The Common Linnets capitalised on their Eurovision success with several events across Europe, including in Belgium, Germany and a secret concert in Vienna, Austria. However some controversy erupted when Waylon was absent from several scheduled events in May 2014, as well as inactivity from his official Twitter account for over a week. After becoming active again on social media, he expressed bemusement over the media frenzy over his absence. He also stated that The Common Linnets was always DeLange's vehicle and that his continuing participation in the group was always agreed to be in a varying capacity, and that he wished to focus on his solo career, including the release of his new album, which had already been delayed. Waylon stepped down from the group after their performance at the Tuckerville Festival in Enschede.

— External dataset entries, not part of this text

-- ==== Sys2Proof/Machine/ExecSwitch.lean ====
section
/-! DEFINITION. Meanings of the commands of frames, discovery, tables, routing and gates, one for each row of the opcode table: the effect
that the rules give the row, run as one command. -/

namespace Sys2Proof.Machine

/-- MESH_CROSSING (R36). -/
def execMeshCrossing (src : Fin 4) (dst : Fin 4) (pool : Pool) (s : State) : Host.Outcome State Fault Refusal :=
  s.commandIf (Instr.meshCrossing src dst pool).wellFormed (meshCrossing src.val dst.val pool)

/-- ROUTE_DRAIN_QUEUES_EMPTY (R199). -/
def execRouteDrainQueuesEmpty (table : Nat) (s : State) : Host.Outcome State Fault Refusal :=
  s.commandIf (Instr.routeDrainQueuesEmpty table).wellFormed (routeDrainQueuesEmpty table)

/-- ROUTE_DRAIN_EXPIRY (R199). -/
def execRouteDrainExpiry (table : Nat) (s : State) : Host.Outcome State Fault Refusal :=
  s.commandIf (Instr.routeDrainExpiry table).wellFormed (routeDrainExpiry table)

/-- FRAME_RECEIVE (R162). -/
def execFrameReceive (lport : Fin 2048) (bytes : List Byte) (find : RxFind) (s : State) : Host.Outcome State Fault Refusal :=
  s.command (frameReceive lport.val bytes find)

/-- PFC_XOFF_REFRESH (R169). -/
def execPfcXoffRefresh (lport : Fin 2048) (cls : Fin 8) (s : State) : Host.Outcome State Fault Refusal :=
  s.command (pfcXoffRefresh lport.val cls.val)

/-- PFC_PAUSE_EXPIRY (R169). -/
def execPfcPauseExpiry (lport : Fin 2048) (cls : Fin 8) (s : State) : Host.Outcome State Fault Refusal :=
  s.command (pfcPauseExpiry lport.val cls.val)

/-- HELD_FRAME_ADMIT (R173). -/
def execHeldFrameAdmit (src : Fin 4) (dst : Fin 4) (s : State) : Host.Outcome State Fault Refusal :=
  s.command (heldFrameAdmit src.val dst.val)

/-- FRAME_TRANSMIT (R204). -/
def execFrameTransmit (lport : Fin 2048) (find : TxFind) (s : State) : Host.Outcome State Fault Refusal :=
  s.command (frameTransmit lport.val find)

/-- MC_RESIDENCY_EXPIRY (R175). -/
def execMcResidencyExpiry (lport : Fin 2048) (cls : Fin 8) (s : State) : Host.Outcome State Fault Refusal :=
  s.command (mcResidencyExpiry lport.val cls.val)

/-- HELLO_SEND (R135). -/
def execHelloSend (lport : Fin 2048) (s : State) : Host.Outcome State Fault Refusal :=
  s.command (helloSend lport.val)

/-- NEIGHBOUR_LIVENESS_TIMEOUT (R135). -/
def execNeighbourLivenessTimeout (lport : Fin 2048) (silent : Bool) (s : State) : Host.Outcome State Fault Refusal :=
  s.command (neighbourLivenessTimeout lport.val silent)

/-- LLDP_SEND (R138). -/
def execLldpSend (lport : Fin 2048) (s : State) : Host.Outcome State Fault Refusal :=
  s.command (lldpSend lport.val)

/-- DISCOVERY_COMPARE (R410). -/
def execDiscoveryCompare (lport : Fin 2048) (s : State) : Host.Outcome State Fault Refusal :=
  s.command (discoveryCompare lport.val)

/-- LEARN_APPLY (R146). -/
def execLearnApply (die : Fin 4) (ecc : Bool) (s : State) : Host.Outcome State Fault Refusal :=
  s.command (learnApply die.val ecc)

/-- AGING_SWEEP (R149). -/
def execAgingSweep (s : State) : Host.Outcome State Fault Refusal :=
  s.command agingSweep

/-- LPM_SCRUB (R153). -/
def execLpmScrub (die : Fin 4) (bad : List (Nat × Bool)) (s : State) : Host.Outcome State Fault Refusal :=
  s.command (lpmScrub die.val bad)

/-- ESCAPE_REEVALUATE (R193). -/
def execEscapeReevaluate (die : Fin 4) (s : State) : Host.Outcome State Fault Refusal :=
  s.command (escapeReevaluate die.val)

/-- ESCAPE_TIMER (R193). -/
def execEscapeTimer (lport : Fin 2048) (cls : Fin 8) (s : State) : Host.Outcome State Fault Refusal :=
  s.command (escapeTimer lport.val cls.val)

/-- BANISTER_CONTINUE (R192). -/
def execBanisterContinue (lport : Fin 2048) (cls : Fin 8) (s : State) : Host.Outcome State Fault Refusal :=
  s.command (banisterContinue lport.val cls.val)

/-- RING_WAIT_ALARM (R202). -/
def execRingWaitAlarm (die : Fin 4) (s : State) : Host.Outcome State Fault Refusal :=
  s.command (ringWaitAlarm die.val)

/-- SPRAY_DECAY (R184). -/
def execSprayDecay (die : Fin 4) (s : State) : Host.Outcome State Fault Refusal :=
  s.command (sprayDecay die.val)

/-- TOKEN_BUCKET_UPDATE (R207). -/
def execTokenBucketUpdate (s : State) : Host.Outcome State Fault Refusal :=
  s.command tokenBucketUpdate

/-- GATE_ENTRY_CHANGE (R211). -/
def execGateEntryChange (port : Fin 512) (s : State) : Host.Outcome State Fault Refusal :=
  s.command (gateEntryChange port.val)

/-- GATE_CHANGE_REQUEST (R213). -/
def execGateChangeRequest (who : Fin 64) (port : Fin 512) (s : State) : Host.Outcome State Fault Refusal :=
  s.command (gateRequestWrite who.val port.val)

/-- GATE_CHANGE_CANCEL (R213). -/
def execGateChangeCancel (who : Fin 64) (port : Fin 512) (s : State) : Host.Outcome State Fault Refusal :=
  s.command (gateCancelWrite who.val port.val)

/-- GATE_CHANGE_TIME (R213). -/
def execGateChangeTime (port : Fin 512) (s : State) : Host.Outcome State Fault Refusal :=
  s.command (gateChangeTime port.val)

/-- QUEUE_SAMPLE (R216). -/
def execQueueSample (die : Fin 4) (late : Bool) (s : State) : Host.Outcome State Fault Refusal :=
  s.command (queueSample die.val late)

end Sys2Proof.Machine
end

In July 2014 it was announced that The Common Linnets would embark on a European tour. The tour which started on 5 October 2014 at the TivoliVredenburg, in Utrecht, Netherlands; continued to visit various European countries including, Austria, Belgium, Germany, Switzerland, and the United Kingdom. The tour concluded on 2 November 2014 at the 013 music venue, in the Dutch city of Tilburg.